ABCB11 encodes the bile acid export pump (BSEP), the main transporter of bile acids from hepatocytes to the biliary system [39]. The connection between liver diseases and impaired motility of the digestive system in cattle has been demonstrated in a number of publications [2,4,40,41]. Thus, in cows with pathologies of this organ, a decrease in the strength and duration of rumen contraction was noted [41]. Studies have reported that cases of LDA in animals with liver lesions are more common than in the general population [2]. When analyzing the biochemical profile of animals, it was found that in cases of LDA, markers of hepatocyte death significantly increase [4]. Vice versa, an increase in some hepatocyte death markers predicts the onset of displacement [11,12,42]. However, explanation of this connection requires further research. A previous GWAS study has already suggested a link between bile acid metabolism and LDA [2].

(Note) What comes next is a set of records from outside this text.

-- ==== Sys2Proof/Machine/Spares.lean ====
section
/-! DEFINITION. The spare pool (R423, R428, R431, R432): units in and out of service, and free spares. -/

namespace Sys2Proof.Machine

/-- Is a unit retired or out of service, or did it come back on this very clock (R431)? -/
def State.unitGone (s : State) (u : Nat) : Bool :=
  s.spr.retired.contains u || s.spr.out.contains u || s.spr.back.contains (u, s.tb.boot)

/-- A unit leaves service and its test is requested (R428). -/
def State.unitFails (s : State) (u row : Nat) : State :=
  let s := if s.spr.out.contains u || s.spr.retired.contains u then s
    else { s with spr := { s.spr with out := u :: s.spr.out } }
  s.unitError u row

/-- The unit code of physical lane p. -/
def uLane (p : Nat) : Nat := 0x1000 + p
/-- The unit code of a solver tile. -/
def uTile (p : Nat) : Nat := 0x2000 + p
/-- The unit code of a feedback sampler. -/
def uSamp (p : Nat) : Nat := 0x3000 + p

/-- A free spare lane of quadrant q: the lowest that carries no slot and is in order. -/
def State.freeLane (s : State) (q : Nat) : Option Nat :=
  (List.range 42).map (42 * q + ·) |>.find? fun p =>
    !s.unitGone (uLane p) &&
      !((List.range 40).any fun i =>
        s.rd (R.AX_MAP.PHYS.i (40 * q + i)) == p && !s.spr.laneDead.contains (40 * q + i))

/-- The sampler that serves channel k. -/
def State.sampler (s : State) (k : Nat) : Nat := (s.spr.samp.find? fun x => x.1 == k).map (·.2) |>.getD k

/-- A free spare sampler. -/
def State.freeSamp (s : State) : Option Nat :=
  (List.range 18).find? fun p => !s.unitGone (uSamp p) && !((List.range 16).any fun k => s.sampler k == p)

/-- A bring-in takes a unit: a scheduled test of it ends without a verdict (R431). -/
def State.bringIn (s : State) (u : Nat) : State :=
  { s with spr := { s.spr with reqs := s.spr.reqs.filter fun r => !(r.unit == u && r.sched) } }.showTests

/-- Has a quadrant in use lost two logical tiles (R432)? -/
def State.tilesStopped (s : State) : Bool :=
  (List.range (s.rd R.RUL_CFG.QUADS)).any fun q =>
    2 ≤ ((List.range 16).filter fun t => s.unitGone (uTile (17 * q + tget t s.spr.tiles (16 * q + t)))).length

/-- Item SPR of R368 fails (R434). -/
def State.sprFails (s : State) : Bool :=
  !s.spr.laneDead.isEmpty || s.tilesStopped || (List.range 4).any (fun d => bit s.spr.serifDead d && s.dom (11 + d)) ||
    2 < ((List.range 4).filter (bit s.spr.scribeDead)).length ||
    s.spr.chanDead.any fun k => (List.range 160).any fun n =>
      s.act (R.AX_CFG.OUT_MODE.i n) != 0 &&
        ((s.act (R.AX_CFG.POS_RING.i n) == 0 && s.act (R.AX_SRC.POS_FB.i n) == k) ||
          (s.act (R.AX_CFG.VEL_SRC.i n) == 1 && s.act (R.AX_SRC.VEL_FB.i n) == k))

/-- Does the image use spare group g (R442)? -/
def State.groupUsed (s : State) (g : Nat) : Bool :=
  if g < 4 then s.dom (4 + g) else if g < 8 then s.dom (g - 4) else s.dom 21

/-- Retired rows of an SRAM macro. -/
def State.rowsGone (s : State) (mac : Nat) : Nat := (s.spr.rows.filter fun r => r.1 == mac).length

/-- REPLACE_ADVISE (R442). -/
def State.replaceAdvise (s : State) : Bool :=
  let left := fun g => s.rd (R.SPR_GROUP.LEFT.j g)
  (List.range 9).any (fun g => s.groupUsed g && left g == 0) || left 9 < 192 ||
    (s.spr.rows.any fun r => 8 ≤ s.rowsGone r.1) || left 10 == 0 ||
    s.rd R.SPR_WEAR.WEAR_LIMIT ≤ s.rd R.SPR_WEAR.WEAR_MV || 219150 ≤ s.rd R.SPR_AGE.VALUE

end Sys2Proof.Machine
end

The SRP72 gene encodes a polypeptide that is part of a protein complex that promotes post-translational modification of proteins in the endoplasmic reticulum [43]. In the signal recognition particle (SRP), SRP68 and SRP72 proteins form a heterodimer that has been difficult to investigate, and thus many processes in which the previously mentioned protein is involved still remain not fully understood. It is known that polymorphisms in SRP72 are associated with one of the hereditary forms of aplastic anemia [44]. Transcriptomic studies have demonstrated that the expression of SRP72 gene may be a marker of hepatotoxicity [45]. The mechanism of involvement of this protein in the development of left displacement of the abomasum is also not completely clear. SRP72 may carry out post-translational modifications of proteins, whose direct or indirect interaction with certain substrates will lead to a decrease in the force of smooth muscle contraction, which may affect peristalsis of the gastrointestinal tract and cause LDA. On the other hand, the effect may be more indirect. For example, it may be caused by changes in certain biochemical pathways.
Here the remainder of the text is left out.